Lil Troy (actual name Troy Birklett), a platinum-selling rapper, got the fear of his life on Monday when his 18-wheeler burst into flames while travelling along Interstate 10 in Houston (December 6). On his way back from Arkansas, the 55-year-old rap veteran observed smoke billowing from the hood.
Troy tried to get his rig to the side of the road as soon as he could, concerned for the safety of people around him, but the fire was swiftly spreading. Despite his best efforts, he was compelled to forsake those intentions in order to preserve his own life.
As Troy explained in a recent interview, “I was on freeway about 10, 15 minutes. I started seeing smoke coming up in the cab while I was driving and I’m like, ‘This is not good. No, smoke ain’t supposed to get in the cab.’ I started trying to ease my way over to the exit, so I could try to get off the freeway so nobody else get hurt or nothing like that.

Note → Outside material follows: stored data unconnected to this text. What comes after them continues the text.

-- ==== Sys2Proof/Laws/State.lean ====
section
/-!
SUPPORT. What each update of a numbered part of the state leaves: one lemma per field, and what the part reads as afterwards.
-/

namespace Sys2Proof.Machine

/-! ## setFrond -/

@[simp] theorem State.setFrond_pending (s : State) (f : Nat) (x : Frond) : (s.setFrond f x).pending = s.pending := rfl
@[simp] theorem State.setFrond_seed (s : State) (f : Nat) (x : Frond) : (s.setFrond f x).seed = s.seed := rfl
@[simp] theorem State.setFrond_time (s : State) (f : Nat) (x : Frond) : (s.setFrond f x).time = s.time := rfl
@[simp] theorem State.setFrond_ring (s : State) (f : Nat) (x : Frond) : (s.setFrond f x).ring = s.ring := rfl
@[simp] theorem State.setFrond_disp (s : State) (f : Nat) (x : Frond) : (s.setFrond f x).disp = s.disp := rfl
@[simp] theorem State.setFrond_mem (s : State) (f : Nat) (x : Frond) : (s.setFrond f x).mem = s.mem := rfl
@[simp] theorem State.setFrond_eng (s : State) (f : Nat) (x : Frond) : (s.setFrond f x).eng = s.eng := rfl
@[simp] theorem State.setFrond_store (s : State) (f : Nat) (x : Frond) : (s.setFrond f x).store = s.store := rfl
@[simp] theorem State.setFrond_insts (s : State) (f : Nat) (x : Frond) : (s.setFrond f x).insts = s.insts := rfl
@[simp] theorem State.setFrond_mbx (s : State) (f : Nat) (x : Frond) : (s.setFrond f x).mbx = s.mbx := rfl
@[simp] theorem State.setFrond_haw (s : State) (f : Nat) (x : Frond) : (s.setFrond f x).haw = s.haw := rfl
@[simp] theorem State.setFrond_log (s : State) (f : Nat) (x : Frond) : (s.setFrond f x).log = s.log := rfl
@[simp] theorem State.setFrond_mp (s : State) (f : Nat) (x : Frond) : (s.setFrond f x).mp = s.mp := rfl
@[simp] theorem State.setFrond_pwr (s : State) (f : Nat) (x : Frond) : (s.setFrond f x).pwr = s.pwr := rfl
@[simp] theorem State.setFrond_tel (s : State) (f : Nat) (x : Frond) : (s.setFrond f x).tel = s.tel := rfl
@[simp] theorem State.setFrond_sec (s : State) (f : Nat) (x : Frond) : (s.setFrond f x).sec = s.sec := rfl
@[simp] theorem State.setFrond_lnk (s : State) (f : Nat) (x : Frond) : (s.setFrond f x).lnk = s.lnk := rfl
@[simp] theorem State.setFrond_pads (s : State) (f : Nat) (x : Frond) : (s.setFrond f x).pads = s.pads := rfl
@[simp] theorem State.setFrond_out (s : State) (f : Nat) (x : Frond) : (s.setFrond f x).out = s.out := rfl
@[simp] theorem State.setFrond_same (s : State) (f : Nat) (x : Frond) : (s.setFrond f x).frond f = x := Tbl.get_set_same _ _ _ _
theorem State.setFrond_ne (s : State) (f : Nat) (x : Frond) (j : Nat) (h : j ≠ f) : (s.setFrond f x).frond j = s.frond j :=
  Tbl.get_set_ne _ _ _ h
@[simp] theorem State.setFrond_inst (s : State) (f : Nat) (x : Frond) (j : Nat) : (s.setFrond f x).inst j = s.inst j := rfl
@[simp] theorem State.setFrond_cmd (s : State) (f : Nat) (x : Frond) (j : Nat) : (s.setFrond f x).cmd j = s.cmd j := rfl
@[simp] theorem State.setFrond_sq (s : State) (f : Nat) (x : Frond) (i' n' : Nat) : (s.setFrond f x).sq i' n' = s.sq i' n' := rfl
@[simp] theorem State.setFrond_cq (s : State) (f : Nat) (x : Frond) (i' n' : Nat) : (s.setFrond f x).cq i' n' = s.cq i' n' := rfl
@[simp] theorem State.setFrond_getMbx (s : State) (f : Nat) (x : Frond) (j : Nat) : (s.setFrond f x).getMbx j = s.getMbx j := rfl
@[simp] theorem State.setFrond_getHaw (s : State) (f : Nat) (x : Frond) (j : Nat) : (s.setFrond f x).getHaw j = s.getHaw j := rfl
@[simp] theorem State.setFrond_chan (s : State) (f : Nat) (x : Frond) (j : Nat) : (s.setFrond f x).chan j = s.chan j := rfl
@[simp] theorem State.setFrond_cmu (s : State) (f : Nat) (x : Frond) (j : Nat) : (s.setFrond f x).cmu j = s.cmu j := rfl
@[simp] theorem State.setFrond_smu (s : State) (f : Nat) (x : Frond) (j : Nat) : (s.setFrond f x).smu j = s.smu j := rfl
@[simp] theorem State.setFrond_dgu (s : State) (f : Nat) (x : Frond) (j : Nat) : (s.setFrond f x).dgu j = s.dgu j := rfl
@[simp] theorem State.setFrond_link (s : State) (f : Nat) (x : Frond) (j : Nat) : (s.setFrond f x).link j = s.link j := rfl
@[simp] theorem State.setFrond_hostPort (s : State) (f : Nat) (x : Frond) (j : Nat) : (s.setFrond f x).hostPort j = s.hostPort j := rfl
@[simp] theorem State.setFrond_conn (s : State) (f : Nat) (x : Frond) (j : Nat) : (s.setFrond f x).conn j = s.conn j := rfl
@[simp] theorem State.setFrond_ssd (s : State) (f : Nat) (x : Frond) (j : Nat) : (s.setFrond f x).ssd j = s.ssd j := rfl

/-! ## setInst -/

@[simp] theorem State.setInst_pending (s : State) (i : Nat) (x : Inst) : (s.setInst i x).pending = s.pending := rfl
@[simp] theorem State.setInst_seed (s : State) (i : Nat) (x : Inst) : (s.setInst i x).seed = s.seed := rfl
@[simp] theorem State.setInst_time (s : State) (i : Nat) (x : Inst) : (s.setInst i x).time = s.time := rfl
@[simp] theorem State.setInst_fronds (s : State) (i : Nat) (x : Inst) : (s.setInst i x).fronds = s.fronds := rfl
@[simp] theorem State.setInst_ring (s : State) (i : Nat) (x : Inst) : (s.setInst i x).ring = s.ring := rfl
@[simp] theorem State.setInst_disp (s : State) (i : Nat) (x : Inst) : (s.setInst i x).disp = s.disp := rfl
@[simp] theorem State.setInst_mem (s : State) (i : Nat) (x : Inst) : (s.setInst i x).mem = s.mem := rfl
@[simp] theorem State.setInst_eng (s : State) (i : Nat) (x : Inst) : (s.setInst i x).eng = s.eng := rfl
@[simp] theorem State.setInst_store (s : State) (i : Nat) (x : Inst) : (s.setInst i x).store = s.store := rfl
@[simp] theorem State.setInst_mbx (s : State) (i : Nat) (x : Inst) : (s.setInst i x).mbx = s.mbx := rfl
@[simp] theorem State.setInst_haw (s : State) (i : Nat) (x : Inst) : (s.setInst i x).haw = s.haw := rfl
@[simp] theorem State.setInst_log (s : State) (i : Nat) (x : Inst) : (s.setInst i x).log = s.log := rfl
@[simp] theorem State.setInst_mp (s : State) (i : Nat) (x : Inst) : (s.setInst i x).mp = s.mp := rfl
@[simp] theorem State.setInst_pwr (s : State) (i : Nat) (x : Inst) : (s.setInst i x).pwr = s.pwr := rfl
@[simp] theorem State.setInst_tel (s : State) (i : Nat) (x : Inst) : (s.setInst i x).tel = s.tel := rfl
@[simp] theorem State.setInst_sec (s : State) (i : Nat) (x : Inst) : (s.setInst i x).sec = s.sec := rfl
@[simp] theorem State.setInst_lnk (s : State) (i : Nat) (x : Inst) : (s.setInst i x).lnk = s.lnk := rfl
@[simp] theorem State.setInst_pads (s : State) (i : Nat) (x : Inst) : (s.setInst i x).pads = s.pads := rfl
@[simp] theorem State.setInst_out (s : State) (i : Nat) (x : Inst) : (s.setInst i x).out = s.out := rfl
@[simp] theorem State.setInst_same (s : State) (i : Nat) (x : Inst) : (s.setInst i x).inst i = x := Tbl.get_set_same _ _ _ _
theorem State.setInst_ne (s : State) (i : Nat) (x : Inst) (j : Nat) (h : j ≠ i) : (s.setInst i x).inst j = s.inst j :=
  Tbl.get_set_ne _ _ _ h
@[simp] theorem State.setInst_frond (s : State) (i : Nat) (x : Inst) (j : Nat) : (s.setInst i x).frond j = s.frond j := rfl
@[simp] theorem State.setInst_cmd (s : State) (i : Nat) (x : Inst) (j : Nat) : (s.setInst i x).cmd j = s.cmd j := rfl
@[simp] theorem State.setInst_sq (s : State) (i : Nat) (x : Inst) (i' n' : Nat) : (s.setInst i x).sq i' n' = s.sq i' n' := rfl
@[simp] theorem State.setInst_cq (s : State) (i : Nat) (x : Inst) (i' n' : Nat) : (s.setInst i x).cq i' n' = s.cq i' n' := rfl
@[simp] theorem State.setInst_getMbx (s : State) (i : Nat) (x : Inst) (j : Nat) : (s.setInst i x).getMbx j = s.getMbx j := rfl
@[simp] theorem State.setInst_getHaw (s : State) (i : Nat) (x : Inst) (j : Nat) : (s.setInst i x).getHaw j = s.getHaw j := rfl
@[simp] theorem State.setInst_chan (s : State) (i : Nat) (x : Inst) (j : Nat) : (s.setInst i x).chan j = s.chan j := rfl
@[simp] theorem State.setInst_cmu (s : State) (i : Nat) (x : Inst) (j : Nat) : (s.setInst i x).cmu j = s.cmu j := rfl
@[simp] theorem State.setInst_smu (s : State) (i : Nat) (x : Inst) (j : Nat) : (s.setInst i x).smu j = s.smu j := rfl
@[simp] theorem State.setInst_dgu (s : State) (i : Nat) (x : Inst) (j : Nat) : (s.setInst i x).dgu j = s.dgu j := rfl
@[simp] theorem State.setInst_link (s : State) (i : Nat) (x : Inst) (j : Nat) : (s.setInst i x).link j = s.link j := rfl
@[simp] theorem State.setInst_hostPort (s : State) (i : Nat) (x : Inst) (j : Nat) : (s.setInst i x).hostPort j = s.hostPort j := rfl
@[simp] theorem State.setInst_conn (s : State) (i : Nat) (x : Inst) (j : Nat) : (s.setInst i x).conn j = s.conn j := rfl
@[simp] theorem State.setInst_ssd (s : State) (i : Nat) (x : Inst) (j : Nat) : (s.setInst i x).ssd j = s.ssd j := rfl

And the closer I get to the exit while trying to get off, I started seeing smoke out the hood coming up and flames started coming up by the hood. And I finally got the truck to stop. I jumped out, grabbed the fire extinguisher to tried to put it out. That wouldn’t work, so I just backed up from it and just let it go.”
While seeing the horrific situation develop, Lil Troy reflected on his family and how much time he had left.
“I was trying to find a way to get off the freeway first and not hit another car or no car hit me and thinking about my family,” he says. “Thinking about, this is not the way I’m supposed to go out like, ‘No, God got a better plan for me. I know this is ain’t it. Stay calm, stay cool.’ I had to get out the situation.”
Lil Troy not only survived, but he also defied the “Wanna Be A Baller” curse. The song, which featured Fat Pat, Lil’ Will, Big T, H.A.W.K., and Yungstar and was released in 1999, reached No. 70 on the Billboard Hot 100, making it Troy’s biggest success to date. However, practically everyone who featured on it died.
H.A.W.K. (who had replaced Fat Pat in the “Wanna Be A Baller” video) was shot and died eight years later, just months before the song was released. Troy’s cousin, Lil’ Will, died in a vehicle accident in 2016, while Big T, who wrote the song’s hook, died of a suspected heart attack in 2018.
Lil Troy couldn’t help but worry whether the oncoming flames on the road was an assassination attempt linked to the song’s curse. In fact, he likened it to Jeffrey Reddick’s Final Destination film franchise from the 2000s, in which the characters are all slain by death.
“I’ve been saying it’s cursed for a long time,” he says. “It’s like that movie Final Destination when everyone starts dying right after each other. I started thinking about that when everybody started passing. And I’m like, ‘I know I’m not next.’ Everybody that got on that song or did something together, they start dying one by one after each other. I said, ‘Oh no, it’s not my time to go yet. No, no.’ Everybody on that song, they done passed.”
Fat Pat and H.A.W.K.’s deaths were particularly impactful because they’d known each other since they were teenagers. “That was hurt feelings,” Troy remembers. “‘Cause I grew up with Hawk and Fat Pat, so I knew them personally. I took it a little harder than everybody who just knew their music. You know what I’m saying? So it went back further than that.”
About ten firefighters and three fire engines arrived on the site and quickly began to work, although the fire took “a while” to put out. However, after they had, Lil Troy was able to take a step back and meditate on what had just occurred.
“It taught me to stay calm,” he says. “God has a better plan for me. This was not my time. I’m going to go buy another truck. I’m going to continue to do what I’m doing ’cause he blessed me to get my CDL, blessed me to get the trucks and get my own authority. So this is my next journey in life right now.”
Since 2006, Lil Troy hasn’t released an album. Music has taken a backseat in Lil Troy’s life at this moment, and he’s happy with that.
“I left that alone,” he says. “I left that behind. The music business had changed a lot and I done ran my course. You know what I’m saying? I had some success with going platinum and stuff and a big hit. So I was like, I don’t mind fading away. I got up in age at the same time. The new young generation wasn’t really liking the stuff, so I backed away from it.”